(ATF) Hong Kong: Asian bulls were enthused by US Federal Reserve assurance that inflation was transitory, comments that lifted risk assets on relief that monetary conditions in the world’s largest economy would not be tightened anytime soon.
Federal Reserve Governor Christopher J. Waller said overnight that despite the unexpectedly high CPI inflation report, the “factors putting upward pressure on inflation are temporary, and an accommodative monetary policy continues to have an important role to play in supporting the recovery.”
That assurance boosted US Treasuries, sending the 10-year yield tumbling 4 basis points to 1.64%.
Japan’s Nikkei 225 index jumped 2.32%, Australia’s S&P ASX 200 advanced 0.45%, Hong Kong’s Hang Seng index rose 1.11%, China’s CSI300 soared 2.36%. Regionally, the MSCI Asia Pacific index added 1.61%.
Tech gains
“If core inflation in May and June peaks near 3% before falling back towards 2% during the rest of 2021, then the Fed will support risk assets still by not tapering its bond buying this year,” said Mansoor Mohi-uddin, Chief Economist at Bank of Singapore.
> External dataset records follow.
-- ==== Sys2Proof/Machine/ScalarCopy.lean ====
section
/-! DEFINITION. The scalar words of the copy engine: posts, batches, row counters and cancelling (spec/10 R191-R209, spec/11 R219-R226). -/

namespace Sys2Proof.Machine

/-! ## The checks of a descriptor -/

/-- A control word that breaks R193. -/
def dControlBad (w : Vector Word 8) : Bool :=
  dField w 0 28 4 != 0 || dField w 0 0 7 != 0 || dDk w == 3 || decide (4 ≤ dXf w) || (dPub w && dDk w != 2) || (dRcz w && !dRcen w)

/-- LOCAL that breaks R194. -/
def dLocalBad (w : Vector Word 8) : Bool :=
  match dDk w with
  | 0 => w[1].toNat % 4 != 0
  | 1 => decide (32 ≤ w[1].toNat)
  | _ => decide (64 ≤ w[1].toNat)

/-- A format word that breaks R194 or R224. -/
def dFormatBad (o : CmdOp) (w : Vector Word 8) (e : Shape) : Bool :=
  let l := dField w 2 0 5
  let src := if dDir w = 0 then e.fmt else dFmt o w e
  let dst := if dDir w = 0 then dFmt o w e else e.fmt
  dField w 2 28 4 != 0 || dField w 2 5 3 != 0 || (if dXf w = 2 then dPad w == 0 else dPad w != 0) || (o != .csct && dOp w != 0) ||
  decide (5 ≤ dRnd w) || (decide (0x12 ≤ l) && l != 0x1F) ||
  (if dFmt o w e = e.fmt then dSat w || dRnd w != 0 else !cvtFormatOk 0x0F0 src dst)

/-- The base and the bytes of the local area that DK 0 or DK 2 names (R194, spec/08 R157), or none for an invalid handle. -/
def Team.localArea (t : Team) (w : Vector Word 8) : Option (Nat × Nat) :=
  if dDk w = 2 then (t.buffer w[1].toNat).map fun b => (b.1, b.1 + b.2) else some (w[1].toNat, t.spadSize)

/-- A placement that breaks R199: a combination that is not allowed, or an area that does not fit. -/
def Team.placeBad (t : Team) (o : CmdOp) (w : Vector Word 8) (e : Shape) : Bool :=
  let b := fmtBits (dFmt o w e)
  let rb := dRowBytes o w e
  let n := dN0 w
  let r := dRows o w
  let none := n == 0 || r == 0
  let flat := o.listed || (dField w 7 8 8 == 1 && dField w 7 16 8 == 1 && dField w 7 24 8 == 1)
  if dDk w = 1 then
    let x := (t.tile w[1].toNat).shape
    decide (t.obj.tiles ≤ w[1].toNat) ||
    (match dXf w with
     | 0 => x.layout != 0 || (!none && (decide (x.rb < rb) || decide (x.rows < r)))
     | 1 => decide (b < 8) || !flat || (!none && (decide (x.rows < n) || decide (x.rb < r * (b / 8))))
     | 3 => x.layout != 1 || !flat || (!none && (decide (x.rb < rb) || decide (x.rows < r)))
     | _ => true)
  else
    match t.localArea w with
    | Option.none => true
    | some (base, limit) =>
      match dXf w with
      | 0 => !none && decide (limit < base + r * rb)
      | 1 => decide (b < 8) || !flat || (!none && decide (limit < base + n * r * (b / 8)))
      | 2 => decide (16 * dPad w < rb) || base % 16 != 0 || (!none && decide (limit < base + (r - 1) * (16 * dPad w) + rb))
      | _ => true

/-- An index list that breaks R195 or R201. -/
def Team.listBad (t : Team) (w : Vector Word 8) (e : Shape) : Bool :=
  dField w 7 25 7 != 0 || w[4].toNat % dIndexBytes w != 0 || decide (e.rank < 2) ||
  (dField w 7 0 24 != 0 && decide (t.spadSize < w[4].toNat + dField w 7 0 24 * dIndexBytes w))

/-- The reductions that a format allows (spec/11 R221). -/
def reduceAllowed (op fmt : Nat) : Bool :=
  op == 0 || (decide (op ≤ 6) && decide (fmt ≤ 3)) || (decide (op ≤ 3) && (fmt == 8 || fmt == 9)) || (op == 1 && (fmt == 10 || fmt == 11))

/-- A packed vector's descriptor that breaks spec/11 R225 or R226. -/
def Team.packBad (t : Team) (o : CmdOp) (w : Vector Word 8) (e : Shape) : Bool :=
  let l := dField w 2 0 5
  let wb := fmtBits l / 8
  e.rank != 1 || e.fmt != 6 || dXf w != 0 || dRcen w || dRcz w || dDk w == 1 || dDir w != (if o == .cpack then 1 else 0) ||
  dField w 2 5 27 != 0 || !(decide (l ≤ 0x0D) || l == 0x11) || dField w 3 0 2 != 0 || dField w 4 1 31 != 0 || w[5] != 0 || dField w 6 0 16 != 0 ||
  dField w 7 24 8 != 0 ||
  (match t.localArea w with
   | Option.none => true
   | some (base, limit) => decide (limit < base + dN0 w * dField w 7 0 24 * wb)) ||
  decide (e.ext.headD 1 < w[3].toNat + 4 + dMaskBytes w)

/-- A descriptor that breaks the rules of its word: cause 0x088 (R192). -/
def Team.descBad (t : Team) (o : CmdOp) (w : Vector Word 8) (e : Shape) : Bool :=
  dControlBad w || decide (2 ^ 32 - 1 < dN0 w * dRows o w) ||
  (match o with
   | .cfill => dDir w != 1 || dDk w != 0 || dXf w != 0 || dPub w || dCrc w
   | .cpack | .cunpk => dLocalBad w || t.packBad o w e
   | .cten => dLocalBad w || dFormatBad o w e || t.placeBad o w e
   | .cgth => dDir w != 0 || dLocalBad w || dFormatBad o w e || t.listBad w e || t.placeBad o w e
   | _ => dDir w != 1 || (dXf w != 0 && dXf w != 2) || dLocalBad w || dFormatBad o w e || t.listBad w e || t.placeBad o w e || !reduceAllowed (dOp w) e.fmt)

/-- The right that a post needs (R192, spec/11 R219). -/
def dRight (o : CmdOp) (w : Vector Word 8) : Right :=
  match o with
  | .cten => if dDir w = 0 then .read else .write
  | .cgth => .read
  | .cunpk => .read
  | .csct => if dOp w = 0 then .write else .reduce
  | _ => .write

/-- The first check of R192 that a post fails. -/
def State.postFault (s : State) (o : CmdOp) (w : Vector Word 8) (e : Shape) : Option Cause :=
  if e.ctx ≠ s.team.ctx.val then some 0x089
  else if !e.valid then some 0x08A
  else if s.team.descBad o w e then some 0x088
  else if !e.rights.getLsbD (dRight o w).bit then some 0x08B
  else if dPub w && decide (s.team.obj.hoists ≤ dPubq w) then some 0x150
  else none

/-- The command that a post makes. -/
def State.newCmd (s : State) (o : CmdOp) (w : Vector Word 8) (e : Shape) : Cmd :=
  let area := (s.team.localArea w).getD (0, 0)
  { gix := s.gix, seq := s.grp.cmdSeq + 1, sub := 0, split := none, op := o, w := w, shape := e, spc := s.grp.spc, lpc := none, local0 := area.1,
    limit := area.2, tile := (s.team.tile (dField w 1 0 5)).shape, aop := 0, aty := 0, scope := 0, lanes := [], writes := [], pos := 0, rows := 0, packOff := 0,
    stat := .running, fault := none, tag := 0, crc := [], pois := false, paged := false, index := 0, indexRow := none, ahead := [], half := none, crcHalf := false,
    posted := s.tick, beside := s.besideNow }

/-- The record of a new command in its batch. -/
def Cmd.start (c : Cmd) (crc : Bool) : CmdRec := { seq := c.seq, sub := c.sub, stat := .running, stop := 0, crcOn := crc, crc := [] }

/-- A command joins the open batch of the group in hand (R192); it is counted and streamed. -/
def State.joinBatch (s : State) (c : Cmd) (crc : Bool) : State :=
  let s1 := s.modTeam fun t => { t with cmds := t.cmds ++ [c] }.modGrp s.gix fun g => { g with cmdSeq := c.seq, openB := g.openB ++ [c.start crc] }
  (s1.count 0x07 1).cmdEvent c 0

/-- What a post changes beside its batch: the row counter, the filling bit and the publish queue (R192). -/
def Team.takePost (t : Team) (c : Cmd) : Team :=
  let t1 := if dRcz c.w then { t with rowCnt := t.rowCnt.set (dRctr c.w % 16) 0 (Nat.mod_lt _ (by omega)) } else t
  match c.handle with
  | none => t1
  | some h =>
    let t2 := { t1 with filling := t1.filling ||| ((1 : BitVec 64) <<< h) }
    if dPub c.w then t2.modHoist (dPubq c.w) fun q => { q with resv := q.resv + 1, allow := q.allow - 1 } else t2

/-- A post may go: a command slot is free, and a slot of its publish queue with its allowance (R192).
Rests on notes/assumptions 91 (DEDUCED). -/
def State.canPost (s : State) (w : Vector Word 8) : Bool :=
  decide (s.inFlight s.team.core < 96) &&
  (!dPub w || (let q := s.team.hoist (dPubq w); decide (1 ≤ q.freeSlots) && decide (1 ≤ q.allow)))

/-- The eight descriptor registers. -/
def State.descriptor (s : State) (d : Reg) : Vector Word 8 := Vector.ofFn fun i => s.sr (d + BitVec.ofNat 8 i.val)

/-- A posting word (R192). -/
def State.post (s : State) (o : CmdOp) (d : Reg) (idx : BitVec 16) : Host.Outcome State Fault Refusal :=
  let w := s.descriptor d
  let e := s.shapeEntry s.team.ctx idx.toNat
  match s.postFault o w e with
  | some f => s.scalarTrap0 f
  | none =>
    if s.canPost w then
      let c := s.newCmd o w e
      .next (((s.joinBatch c (dCrc w)).modTeam fun t => t.takePost c).advance 4)
    else s.wait

def execCten (d : Reg) (i : BitVec 16) (s : State) : Host.Outcome State Fault Refusal := s.post .cten d i

def execCgth (d : Reg) (i : BitVec 16) (s : State) : Host.Outcome State Fault Refusal := s.post .cgth d i

def execCsct (d : Reg) (i : BitVec 16) (s : State) : Host.Outcome State Fault Refusal := s.post .csct d i

def execCpack (d : Reg) (i : BitVec 16) (s : State) : Host.Outcome State Fault Refusal := s.post .cpack d i

def execCunpk (d : Reg) (i : BitVec 16) (s : State) : Host.Outcome State Fault Refusal := s.post .cunpk d i

def execCfill (d : Reg) (i : BitVec 16) (s : State) : Host.Outcome State Fault Refusal := s.post .cfill d i

/-! ## Batches (R204-R206) -/

/-- A batch of the group at or before n that is not complete. -/
def Group.pendingTo (g : Group) (n : BitVec 16) : Bool := g.batches.any fun b => decide ((n - b.seq).toNat < 32768) && !b.complete

/-- The closed test of R205. -/
def Group.closedTo (g : Group) (n : BitVec 16) : Bool := decide ((g.batchSeq - n).toNat < 32768)

def execCbatch (d : Reg) (s : State) : Host.Outcome State Fault Refusal :=
  let seq := s.grp.batchSeq + 1
  if s.grp.batches.any fun b => !b.complete && decide (32768 ≤ (seq - b.seq).toNat) then s.wait
  else
    .next ((((s.modGrp fun g => { g with batchSeq := seq, batches := g.batches ++ [{ seq := seq, cmds := g.openB }], openB := [] }).modTeam
      fun t => t.settleBatches s.gix).setSr d (seq.zeroExtend 32)).advance 4)

def execCwait (a : Reg) (s : State) : Host.Outcome State Fault Refusal :=
  let x := s.sr a
  let n := x.extractLsb' 0 16
  if x.extractLsb' 16 16 ≠ 0 ∨ !s.grp.closedTo n then s.scalarTrap0 0x08C
  else if s.grp.pendingTo n then s.wait
  else .next (s.advance 4)

/-- STATE of a batch (R206). -/
def Batch.state (b : Batch) : Nat :=
  let has (x : CmdStat) : Bool := b.cmds.any fun r => r.stat == x
  if has .suspended then 3
  else if has .running then 0
  else if has .error then 7
  else if has .faultCancelled then 6
  else if has .cancelled then 5
  else if has .overrun then 4
  else if has .poisoned then 2
  else 1

/-- The first command of a batch that is suspended or ended otherwise than ok. -/
def Batch.firstStop (b : Batch) : Option CmdRec := b.cmds.find? fun r => r.stat != .running && r.stat != .ok

/-- Word k of a batch record (R206, spec/11 R229). -/
def Batch.word (b : Batch) (k : Nat) : Word :=
  match k with
  | 0 => BitVec.ofNat 32 (min 255 (b.cmds.filter fun r => r.sub == 0).length * 256 + b.state)
  | 1 =>
    if (b.state = 1 ∨ b.state = 2) ∧ b.cmds.any (fun r => r.crcOn) then BitVec.ofNat 32 (crc32c ((b.cmds.filter fun r => r.crcOn).flatMap fun r => r.crc))
    else 0
  | 2 => match b.firstStop with | some r => r.stop | none => 0
  | _ => match b.firstStop with | some r => r.seq | none => 0

/-- The record that CSTAT reads: batch 0 before the first CBATCH has no commands, and a batch older than the 256 most recent reads state 8. -/
def Group.batchWord (g : Group) (n : BitVec 16) (k : Nat) : Word :=
  if 256 ≤ (g.batchSeq - n).toNat then (if k = 0 then 8 else 0)
  else match g.batches.find? fun b => b.seq == n with
    | some b => b.word k
    | none => if k = 0 then 1 else 0

def execCstat (d a : Reg) (s : State) : Host.Outcome State Fault Refusal :=
  let x := s.sr a
  let n := x.extractLsb' 0 16
  if x.extractLsb' 18 14 ≠ 0 ∨ !s.grp.closedTo n then s.scalarTrap0 0x08C
  else s.scalarPut 4 d (s.grp.batchWord n (x.extractLsb' 16 2).toNat)

/-! ## Row counters (R208) -/

/-- Row counter k of the team in hand has reached t. -/
def State.rowsReached (s : State) (k : Nat) (t : Word) : Bool := if h : k < 16 then decide ((s.team.rowCnt[k] - t).toNat < 2 ^ 31) else false

def execCrows (a b : Reg) (s : State) : Host.Outcome State Fault Refusal :=
  let k := (s.sr a).toNat
  if k < 16 then
    if s.rowsReached k (s.sr b) then .next (s.advance 4)
    else if s.team.cmds.any fun c => c.live && c.counts && dRctr c.w == k then s.wait
    else s.scalarTrap0 0x08D
  else s.scalarTrap0 0x08C

/-! ## Cancelling (R209) -/

/-- The commands of the group in hand that a CCNCL names.
Rests on notes/assumptions 37 (DEDUCED). -/
def State.cancelled (s : State) (all : Bool) (n : BitVec 16) : List Cmd :=
  s.team.cmds.filter fun c =>
    c.live && c.gix == s.gix &&
    (all || s.grp.batches.any fun b => b.seq == n && b.cmds.any fun r => r.seq == c.seq && r.sub == c.sub)

/-- Rests on notes/assumptions 37 (DEDUCED). -/
def execCcncl (a : Reg) (s : State) : Host.Outcome State Fault Refusal :=
  let x := s.sr a
  let n := x.extractLsb' 0 16
  let all := x.getLsbD 16
  if x.extractLsb' 17 15 ≠ 0 ∨ (if all then n ≠ 0 else !s.grp.closedTo n) then s.scalarTrap0 0x08C
  else .next (((s.cancelled all n).foldl (fun s c => s.endCmd c .cancelled) s).advance 4)

end Sys2Proof.Machine
end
“Thus, the central bank would still benefit risk assets by not tapering its quantitative easing until 2022 nor lifting interest rates until 2024.”
Expensive growth stocks, which are sensitive to higher interest rates, rallied on this news with the tech sector leading the gains. However, with interest rates seen going up at a later stage the rotation into value stocks is expected to resume.
“Growth stocks, such as Big Tech, are valued more off future earnings growth and the rotation from growth to value stocks is already evident in this year’s performance, where the S&P 500 is up nearly 10% versus Nasdaq’s 2%,” said Chris Turner, ING Bank’s Global Head of Markets. “The challenge for financial markets will be whether this is an orderly or disorderly rotation – e.g. whether Big Tech just under-performs or brings the overall market lower.”
Gold climbs
Reflecting some of these concerns on inflation gold prices jumped adding 0.6% to $1,836 per ounce.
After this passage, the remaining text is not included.